It also made me think in a new way about the
ever-lower turnouts for
our elections. There are good reasons why so many Americans —
especially those living in poverty and in communities of color — don’t
vote. It’s not that they don’t know their forebears
died for that right. It’s not that they don’t object when their votes are
suppressed. It’s that, like many other Americans, they clearly believe their government to be so corrupt that voting is pointless.

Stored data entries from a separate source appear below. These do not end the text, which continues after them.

/-- Power, supply and slots beside their registers (16_power R353 to R378; 20_pins R421). -/
structure Power where
  /-- The 33 power domains [16_power R353; reset none changing] -/
  doms : List PowDom := List.replicate 33 {}
  /-- Half A's and Half B's voltage and thermal control [16_power R364; reset at point 0] -/
  dvfs : Two Dvfs := ⟨{}, {}⟩
  /-- State an entry in progress leads to: false DEEP_SLEEP, true OFF [1 bit; 16_power R359; reset none] -/
  entering : Option Bool := none
  /-- Source of the wake in the slot, in the encoding of LAST_WAKE [2 bits; 16_power R363; reset 0] -/
  wakeSrc : Nat := 0
  /-- The device is in OFF [1 bit; 16_power Table 16.5; reset false] -/
  off : Bool := false
  /-- The card bus is between reset and recovery: held in reset by the supply [1 bit; 16_power R370; reset false] -/
  heldReset : Bool := false
  /-- TCLK ns since which the bus has been at recovery [64 bits; 16_power R368, R370; reset none] -/
  recovFrom : Option Nat := none
  /-- THERMTRIP holds everything off [1 bit; 16_power R366; reset false] -/
  tripped : Bool := false
  /-- Save areas written, with the check values (any valid) [1 bit; 16_power R359; reset false] -/
  saved : Bool := false
  /-- Step of the rail sequence in progress, 1 to 4; 5 all rails good [3 bits; 20_pins R421; reset 0] -/
  railStep : Nat := 0
  /-- Rails of the step that have reported power-good [20_pins R421; reset none] -/
  railGood : List Nat := []
  /-- Failed rail sequences [2 bits; 20_pins R421; reset 0] -/
  railFails : Nat := 0
  /-- Feed whose gate is to be turned on after the dead time [1 bit; 16_power R373; reset none] -/
  switching : Option Bool := none
  /-- A feed gate is on [1 bit; 16_power R371; reset false] -/
  gateOn : Bool := false
  /-- A slot fuse's EN bit has been written 0 since its trip, by slot [48 bits; 16_power R375; reset 0] -/
  slotCleared : Nat := 0
  /-- HSW_CTRL.ENABLE has been written 0 since the latch [1 bit; 16_power R371; reset false] -/
  enCleared : Bool := false
  /-- The latch holds the rails down after three failed sequences [1 bit; 20_pins R421; reset false] -/
  railsLatched : Bool := false
  /-- A latch clear has begun: HSW_EN_N went high [1 bit; 16_power R371; reset false] -/
  enSeenHigh : Bool := false
  /-- AUX_3V3 is good [1 bit; 20_pins R422; reset true, DESIGN CHOICE, log 34] -/
  auxGood : Bool := true
  /-- Samples of the present window per telemetry point, newest first [64 x 65,535 x 20 bits; 16_power R377; reset none] -/
  samples : Cells (List Nat) := []
  /-- Samples of the capture taken [13 bits; 16_power R377; reset none] -/
  capture : Option Nat := none
  /-- Wear counters of the logbook's blocks [1,984 x 40 bits; 16_power R378; reset 0] -/
  wear : Cells Nat := []
  /-- Clean-shutdown marker in the logbook [1 bit; 16_power R359, R374; reset false] -/
  marker : Bool := false
  /-- Last tide-clock time that the logbook holds [64 bits; 16_power R374; reset 0] -/
  lastTime : Nat := 0
  /-- Fault records copied to the logbook, newest first [16,384 records; 15_faults R337; reset empty] -/
  logbook : List FaultRec := []
  deriving DecidableEq, Repr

Are We in Ferguson — or Kabul?
What surprises me most, however, isn’t the corruption at the top, but
the ways in which lives at the bottom are affected by it. Reading
Thieves of State set
me thinking about how regularly money in this country now flows from
the bottom up that pyramid. If you head down, you no longer find
yourself on Main Street, USA, but in a place that seems uncomfortably
like Kabul; in other words, a Ponzi-scheme world of the first order.
Consider, for instance, the Justice Department’s 2015
report on the police in Ferguson, Missouri, about whom we’ve learned so much since Michael Brown, an unarmed black teenager, was
shot to
death on August 9, 2014. As it happens, the dangers for Ferguson’s
residents hardly ended with police misconduct. “Ferguson’s law
enforcement practices are shaped by the city’s focus on revenue rather
than by public safety needs,” Justice Department investigators found:
This emphasis on revenue has compromised the
institutional character of Ferguson’s police department, contributing to
a pattern of unconstitutional policing and has also shaped its
municipal court, leading to procedures that raise due process concerns
and inflict unnecessary harm on members of the Ferguson community.
The report then recounted in excruciating detail the extent to which
the police were a plague on the city’s largely black population.
Ferguson was — make no mistake about it — distinctly Kabul, USA. The
police, for instance, regularly accosted residents for what might be
termed “sitting in a car while Black,” and then charged them with bogus
“crimes” like failing to wear a seat belt in a parked car or “making a
false declaration” that, say, one’s name was “Mike,” not “Michael.”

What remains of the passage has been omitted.